Items listed in a dataset:
/-! `setKeys` -/

@[simp] theorem setKeys_v (k : Vector Bool 16) : (setKeys s k).v = s.v := rfl
@[simp] theorem setKeys_index (k : Vector Bool 16) : (setKeys s k).index = s.index := rfl
@[simp] theorem setKeys_pc (k : Vector Bool 16) : (setKeys s k).pc = s.pc := rfl
@[simp] theorem setKeys_stack (k : Vector Bool 16) : (setKeys s k).stack = s.stack := rfl
@[simp] theorem setKeys_mem (k : Vector Bool 16) : (setKeys s k).mem = s.mem := rfl
@[simp] theorem setKeys_fb (k : Vector Bool 16) : (setKeys s k).fb = s.fb := rfl
@[simp] theorem setKeys_dirty (k : Vector Bool 16) : (setKeys s k).dirty = s.dirty := rfl
@[simp] theorem setKeys_dt (k : Vector Bool 16) : (setKeys s k).dt = s.dt := rfl
@[simp] theorem setKeys_st (k : Vector Bool 16) : (setKeys s k).st = s.st := rfl
@[simp] theorem setKeys_acc (k : Vector Bool 16) : (setKeys s k).acc = s.acc := rfl
@[simp] theorem setKeys_key (k : Vector Bool 16) : (setKeys s k).key = k := rfl
@[simp] theorem setKeys_mode (k : Vector Bool 16) : (setKeys s k).mode = s.mode := rfl
@[simp] theorem setKeys_cps (k : Vector Bool 16) : (setKeys s k).cps = s.cps := rfl
@[simp] theorem setKeys_status (k : Vector Bool 16) : (setKeys s k).status = s.status := rfl
@[simp] theorem setKeys_modeStrap (k : Vector Bool 16) : (setKeys s k).modeStrap = s.modeStrap := rfl
@[simp] theorem setKeys_cfg (k : Vector Bool 16) : (setKeys s k).cfg = s.cfg := rfl
@[simp] theorem setKeys_draws (k : Vector Bool 16) : (setKeys s k).draws = s.draws := rfl
@[simp] theorem setKeys_diag (k : Vector Bool 16) : (setKeys s k).diag = s.diag := rfl

/-! `setCps` -/

@[simp] theorem setCps_v (r : Rat) : (setCps s r).v = s.v := rfl
@[simp] theorem setCps_index (r : Rat) : (setCps s r).index = s.index := rfl
@[simp] theorem setCps_pc (r : Rat) : (setCps s r).pc = s.pc := rfl
@[simp] theorem setCps_stack (r : Rat) : (setCps s r).stack = s.stack := rfl
@[simp] theorem setCps_mem (r : Rat) : (setCps s r).mem = s.mem := rfl
@[simp] theorem setCps_fb (r : Rat) : (setCps s r).fb = s.fb := rfl
@[simp] theorem setCps_dirty (r : Rat) : (setCps s r).dirty = s.dirty := rfl
@[simp] theorem setCps_dt (r : Rat) : (setCps s r).dt = s.dt := rfl
@[simp] theorem setCps_st (r : Rat) : (setCps s r).st = s.st := rfl
@[simp] theorem setCps_acc (r : Rat) : (setCps s r).acc = s.acc := rfl
@[simp] theorem setCps_key (r : Rat) : (setCps s r).key = s.key := rfl
@[simp] theorem setCps_mode (r : Rat) : (setCps s r).mode = s.mode := rfl
@[simp] theorem setCps_cps (r : Rat) : (setCps s r).cps = r := rfl
@[simp] theorem setCps_status (r : Rat) : (setCps s r).status = s.status := rfl
@[simp] theorem setCps_modeStrap (r : Rat) : (setCps s r).modeStrap = s.modeStrap := rfl
@[simp] theorem setCps_cfg (r : Rat) : (setCps s r).cfg = s.cfg := rfl
@[simp] theorem setCps_draws (r : Rat) : (setCps s r).draws = s.draws := rfl
@[simp] theorem setCps_diag (r : Rat) : (setCps s r).diag = s.diag := rfl

/-! `setStatus` -/

@[simp] theorem setStatus_v (x : Status) : (setStatus s x).v = s.v := rfl
@[simp] theorem setStatus_index (x : Status) : (setStatus s x).index = s.index := rfl
@[simp] theorem setStatus_pc (x : Status) : (setStatus s x).pc = s.pc := rfl
@[simp] theorem setStatus_stack (x : Status) : (setStatus s x).stack = s.stack := rfl
@[simp] theorem setStatus_mem (x : Status) : (setStatus s x).mem = s.mem := rfl
@[simp] theorem setStatus_fb (x : Status) : (setStatus s x).fb = s.fb := rfl
@[simp] theorem setStatus_dirty (x : Status) : (setStatus s x).dirty = s.dirty := rfl
@[simp] theorem setStatus_dt (x : Status) : (setStatus s x).dt = s.dt := rfl
@[simp] theorem setStatus_st (x : Status) : (setStatus s x).st = s.st := rfl
@[simp] theorem setStatus_acc (x : Status) : (setStatus s x).acc = s.acc := rfl
@[simp] theorem setStatus_key (x : Status) : (setStatus s x).key = s.key := rfl
@[simp] theorem setStatus_mode (x : Status) : (setStatus s x).mode = s.mode := rfl
@[simp] theorem setStatus_cps (x : Status) : (setStatus s x).cps = s.cps := rfl
@[simp] theorem setStatus_status (x : Status) : (setStatus s x).status = x := rfl
@[simp] theorem setStatus_modeStrap (x : Status) : (setStatus s x).modeStrap = s.modeStrap := rfl
@[simp] theorem setStatus_cfg (x : Status) : (setStatus s x).cfg = s.cfg := rfl
@[simp] theorem setStatus_draws (x : Status) : (setStatus s x).draws = s.draws := rfl
@[simp] theorem setStatus_diag (x : Status) : (setStatus s x).diag = s.diag := rfl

**WHAT IS NEEDED:** Using the records above, pull out each line where the word "draws" occurs.

**RESULT FOR THIS EXERCISE:**
@[simp] theorem setKeys_draws (k : Vector Bool 16) : (setKeys s k).draws = s.draws := rfl
@[simp] theorem setCps_draws (r : Rat) : (setCps s r).draws = s.draws := rfl
@[simp] theorem setStatus_draws (x : Status) : (setStatus s x).draws = s.draws := rfl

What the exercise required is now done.